[Stored items]
= Beginning of Section =

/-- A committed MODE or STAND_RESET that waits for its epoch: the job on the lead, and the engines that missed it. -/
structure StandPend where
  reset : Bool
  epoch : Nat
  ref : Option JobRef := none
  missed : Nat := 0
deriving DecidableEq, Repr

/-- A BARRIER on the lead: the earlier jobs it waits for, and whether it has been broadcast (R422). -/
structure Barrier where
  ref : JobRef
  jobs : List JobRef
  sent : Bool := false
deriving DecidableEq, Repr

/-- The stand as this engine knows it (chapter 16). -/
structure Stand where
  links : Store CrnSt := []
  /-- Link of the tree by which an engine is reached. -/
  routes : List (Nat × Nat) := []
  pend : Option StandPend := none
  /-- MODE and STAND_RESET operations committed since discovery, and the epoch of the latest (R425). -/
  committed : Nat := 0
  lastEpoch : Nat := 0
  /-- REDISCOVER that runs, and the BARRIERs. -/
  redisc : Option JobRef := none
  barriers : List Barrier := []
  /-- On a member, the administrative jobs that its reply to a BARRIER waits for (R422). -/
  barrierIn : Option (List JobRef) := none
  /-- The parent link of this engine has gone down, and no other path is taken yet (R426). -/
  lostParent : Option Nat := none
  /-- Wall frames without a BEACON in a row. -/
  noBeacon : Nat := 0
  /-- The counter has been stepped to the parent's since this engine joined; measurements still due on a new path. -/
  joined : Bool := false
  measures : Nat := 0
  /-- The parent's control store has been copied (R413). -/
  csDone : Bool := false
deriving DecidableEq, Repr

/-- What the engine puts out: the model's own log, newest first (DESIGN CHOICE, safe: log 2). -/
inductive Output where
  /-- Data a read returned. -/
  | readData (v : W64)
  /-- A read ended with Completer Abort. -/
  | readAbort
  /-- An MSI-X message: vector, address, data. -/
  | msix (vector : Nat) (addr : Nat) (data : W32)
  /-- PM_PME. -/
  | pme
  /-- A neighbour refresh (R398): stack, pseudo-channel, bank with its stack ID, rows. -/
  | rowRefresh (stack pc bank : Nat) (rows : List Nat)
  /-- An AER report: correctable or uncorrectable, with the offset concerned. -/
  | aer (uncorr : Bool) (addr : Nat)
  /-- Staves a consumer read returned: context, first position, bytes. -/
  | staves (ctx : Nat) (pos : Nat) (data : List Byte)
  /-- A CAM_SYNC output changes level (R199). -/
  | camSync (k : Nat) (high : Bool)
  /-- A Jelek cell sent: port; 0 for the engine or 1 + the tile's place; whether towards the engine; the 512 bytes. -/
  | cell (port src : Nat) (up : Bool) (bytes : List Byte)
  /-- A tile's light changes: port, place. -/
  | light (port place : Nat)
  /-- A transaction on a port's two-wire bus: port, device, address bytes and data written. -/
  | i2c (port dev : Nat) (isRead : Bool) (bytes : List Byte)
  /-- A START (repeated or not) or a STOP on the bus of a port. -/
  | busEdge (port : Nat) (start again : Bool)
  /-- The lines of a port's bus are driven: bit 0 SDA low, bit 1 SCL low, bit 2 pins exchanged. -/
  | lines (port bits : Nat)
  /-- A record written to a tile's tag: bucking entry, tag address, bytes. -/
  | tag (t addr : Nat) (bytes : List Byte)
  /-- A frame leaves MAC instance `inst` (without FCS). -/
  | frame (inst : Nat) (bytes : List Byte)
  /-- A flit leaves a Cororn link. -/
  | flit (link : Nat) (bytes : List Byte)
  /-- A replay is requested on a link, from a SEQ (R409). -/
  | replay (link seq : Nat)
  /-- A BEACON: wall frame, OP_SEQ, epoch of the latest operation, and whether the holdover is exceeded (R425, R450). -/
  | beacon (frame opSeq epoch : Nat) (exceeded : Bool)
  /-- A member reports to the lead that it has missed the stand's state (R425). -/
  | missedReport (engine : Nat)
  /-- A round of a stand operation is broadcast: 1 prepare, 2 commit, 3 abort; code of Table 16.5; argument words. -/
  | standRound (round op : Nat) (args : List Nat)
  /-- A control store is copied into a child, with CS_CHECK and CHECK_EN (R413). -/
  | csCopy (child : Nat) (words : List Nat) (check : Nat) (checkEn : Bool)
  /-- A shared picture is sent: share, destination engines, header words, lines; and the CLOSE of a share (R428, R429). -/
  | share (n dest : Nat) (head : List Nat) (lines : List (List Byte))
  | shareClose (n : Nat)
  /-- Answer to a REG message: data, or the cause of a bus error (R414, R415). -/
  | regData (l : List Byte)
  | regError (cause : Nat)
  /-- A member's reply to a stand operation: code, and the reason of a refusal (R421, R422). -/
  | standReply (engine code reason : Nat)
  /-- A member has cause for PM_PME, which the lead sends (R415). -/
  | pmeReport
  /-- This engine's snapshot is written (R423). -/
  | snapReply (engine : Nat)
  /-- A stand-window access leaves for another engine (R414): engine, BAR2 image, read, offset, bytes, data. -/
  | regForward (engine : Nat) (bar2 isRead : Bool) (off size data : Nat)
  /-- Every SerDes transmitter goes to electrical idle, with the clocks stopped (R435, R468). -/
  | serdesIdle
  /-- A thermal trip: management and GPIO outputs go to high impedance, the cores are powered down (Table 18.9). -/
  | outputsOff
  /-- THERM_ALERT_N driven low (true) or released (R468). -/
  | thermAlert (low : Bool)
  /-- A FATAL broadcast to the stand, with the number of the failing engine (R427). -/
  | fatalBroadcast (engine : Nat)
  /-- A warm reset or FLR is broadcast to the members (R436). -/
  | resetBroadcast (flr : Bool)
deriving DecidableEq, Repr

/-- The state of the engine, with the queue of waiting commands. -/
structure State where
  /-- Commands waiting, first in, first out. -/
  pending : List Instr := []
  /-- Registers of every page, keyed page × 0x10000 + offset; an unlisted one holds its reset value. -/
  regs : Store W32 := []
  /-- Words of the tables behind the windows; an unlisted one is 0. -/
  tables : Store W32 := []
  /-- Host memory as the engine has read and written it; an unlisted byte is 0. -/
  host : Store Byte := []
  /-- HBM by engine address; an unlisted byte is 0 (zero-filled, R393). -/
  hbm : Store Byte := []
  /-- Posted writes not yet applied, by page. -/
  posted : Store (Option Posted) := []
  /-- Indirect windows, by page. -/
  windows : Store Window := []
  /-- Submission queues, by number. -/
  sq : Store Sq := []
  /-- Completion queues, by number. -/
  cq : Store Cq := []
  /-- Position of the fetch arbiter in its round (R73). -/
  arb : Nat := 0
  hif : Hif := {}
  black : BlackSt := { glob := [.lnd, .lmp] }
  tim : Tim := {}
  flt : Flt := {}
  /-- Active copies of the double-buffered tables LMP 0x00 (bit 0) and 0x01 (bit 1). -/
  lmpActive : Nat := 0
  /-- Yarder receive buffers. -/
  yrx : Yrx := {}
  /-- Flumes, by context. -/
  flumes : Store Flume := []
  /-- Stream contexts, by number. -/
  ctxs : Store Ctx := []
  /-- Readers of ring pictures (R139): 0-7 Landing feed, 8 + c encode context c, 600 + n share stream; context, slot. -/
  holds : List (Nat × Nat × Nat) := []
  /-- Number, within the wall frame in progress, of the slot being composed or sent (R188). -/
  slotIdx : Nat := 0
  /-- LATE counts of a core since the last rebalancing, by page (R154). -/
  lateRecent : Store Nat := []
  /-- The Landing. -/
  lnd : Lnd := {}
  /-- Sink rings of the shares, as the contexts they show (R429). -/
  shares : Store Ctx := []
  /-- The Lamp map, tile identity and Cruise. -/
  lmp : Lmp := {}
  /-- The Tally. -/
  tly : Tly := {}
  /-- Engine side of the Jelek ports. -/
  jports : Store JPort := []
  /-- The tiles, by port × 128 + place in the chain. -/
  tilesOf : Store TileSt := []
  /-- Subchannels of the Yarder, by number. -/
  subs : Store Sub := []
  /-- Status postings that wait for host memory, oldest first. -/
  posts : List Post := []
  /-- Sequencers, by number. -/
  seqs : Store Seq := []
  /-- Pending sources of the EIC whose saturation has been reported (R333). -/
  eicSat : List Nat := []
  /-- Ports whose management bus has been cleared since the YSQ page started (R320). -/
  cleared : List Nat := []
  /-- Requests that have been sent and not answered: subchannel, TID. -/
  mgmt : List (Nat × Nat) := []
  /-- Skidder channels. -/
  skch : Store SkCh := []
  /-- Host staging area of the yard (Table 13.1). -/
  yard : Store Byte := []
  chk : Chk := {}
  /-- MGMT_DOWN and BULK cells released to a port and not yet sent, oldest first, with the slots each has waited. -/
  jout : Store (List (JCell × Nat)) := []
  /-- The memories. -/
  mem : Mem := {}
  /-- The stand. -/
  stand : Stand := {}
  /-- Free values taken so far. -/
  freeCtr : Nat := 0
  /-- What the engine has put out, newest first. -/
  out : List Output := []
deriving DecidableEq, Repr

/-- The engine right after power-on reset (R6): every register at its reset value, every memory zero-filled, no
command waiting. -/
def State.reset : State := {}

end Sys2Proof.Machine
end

= End of Section =
= Beginning of Section =

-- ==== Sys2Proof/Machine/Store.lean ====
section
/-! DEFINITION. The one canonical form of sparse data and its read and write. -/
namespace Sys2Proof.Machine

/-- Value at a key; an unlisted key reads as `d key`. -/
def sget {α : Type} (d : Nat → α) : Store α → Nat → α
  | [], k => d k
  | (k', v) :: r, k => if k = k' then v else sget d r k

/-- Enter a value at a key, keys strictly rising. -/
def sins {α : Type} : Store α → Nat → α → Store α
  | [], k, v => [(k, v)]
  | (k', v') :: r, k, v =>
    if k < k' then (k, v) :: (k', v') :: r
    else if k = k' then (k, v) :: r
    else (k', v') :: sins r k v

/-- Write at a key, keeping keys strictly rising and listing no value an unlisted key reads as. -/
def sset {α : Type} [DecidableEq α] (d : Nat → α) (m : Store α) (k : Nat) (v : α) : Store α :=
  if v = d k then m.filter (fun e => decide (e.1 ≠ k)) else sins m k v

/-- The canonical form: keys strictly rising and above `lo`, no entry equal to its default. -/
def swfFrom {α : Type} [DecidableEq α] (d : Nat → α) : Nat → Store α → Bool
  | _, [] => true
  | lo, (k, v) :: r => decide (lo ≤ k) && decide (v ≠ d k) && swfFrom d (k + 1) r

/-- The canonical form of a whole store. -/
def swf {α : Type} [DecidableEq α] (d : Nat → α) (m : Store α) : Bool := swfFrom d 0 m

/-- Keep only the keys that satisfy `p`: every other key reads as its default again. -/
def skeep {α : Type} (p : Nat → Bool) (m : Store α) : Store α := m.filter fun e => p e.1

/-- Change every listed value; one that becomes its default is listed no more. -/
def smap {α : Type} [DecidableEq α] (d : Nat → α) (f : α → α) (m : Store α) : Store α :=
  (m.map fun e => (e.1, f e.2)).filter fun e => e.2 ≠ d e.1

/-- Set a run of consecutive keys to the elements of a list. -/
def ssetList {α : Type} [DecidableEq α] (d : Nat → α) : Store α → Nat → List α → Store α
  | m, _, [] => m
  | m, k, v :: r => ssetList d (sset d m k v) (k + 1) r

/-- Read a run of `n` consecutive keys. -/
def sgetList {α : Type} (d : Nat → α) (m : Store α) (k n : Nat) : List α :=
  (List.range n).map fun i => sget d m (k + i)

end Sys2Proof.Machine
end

= End of Section =

## PROMPT
Exactly the lines above from the one with "committed : Nat := 0" to the one with "readData (v : W64)", both included, are to be quoted; leave the rest out.

## ANSWER BOX
  committed : Nat := 0
  lastEpoch : Nat := 0
  /-- REDISCOVER that runs, and the BARRIERs. -/
  redisc : Option JobRef := none
  barriers : List Barrier := []
  /-- On a member, the administrative jobs that its reply to a BARRIER waits for (R422). -/
  barrierIn : Option (List JobRef) := none
  /-- The parent link of this engine has gone down, and no other path is taken yet (R426). -/
  lostParent : Option Nat := none
  /-- Wall frames without a BEACON in a row. -/
  noBeacon : Nat := 0
  /-- The counter has been stepped to the parent's since this engine joined; measurements still due on a new path. -/
  joined : Bool := false
  measures : Nat := 0
  /-- The parent's control store has been copied (R413). -/
  csDone : Bool := false
deriving DecidableEq, Repr

/-- What the engine puts out: the model's own log, newest first (DESIGN CHOICE, safe: log 2). -/
inductive Output where
  /-- Data a read returned. -/
  | readData (v : W64)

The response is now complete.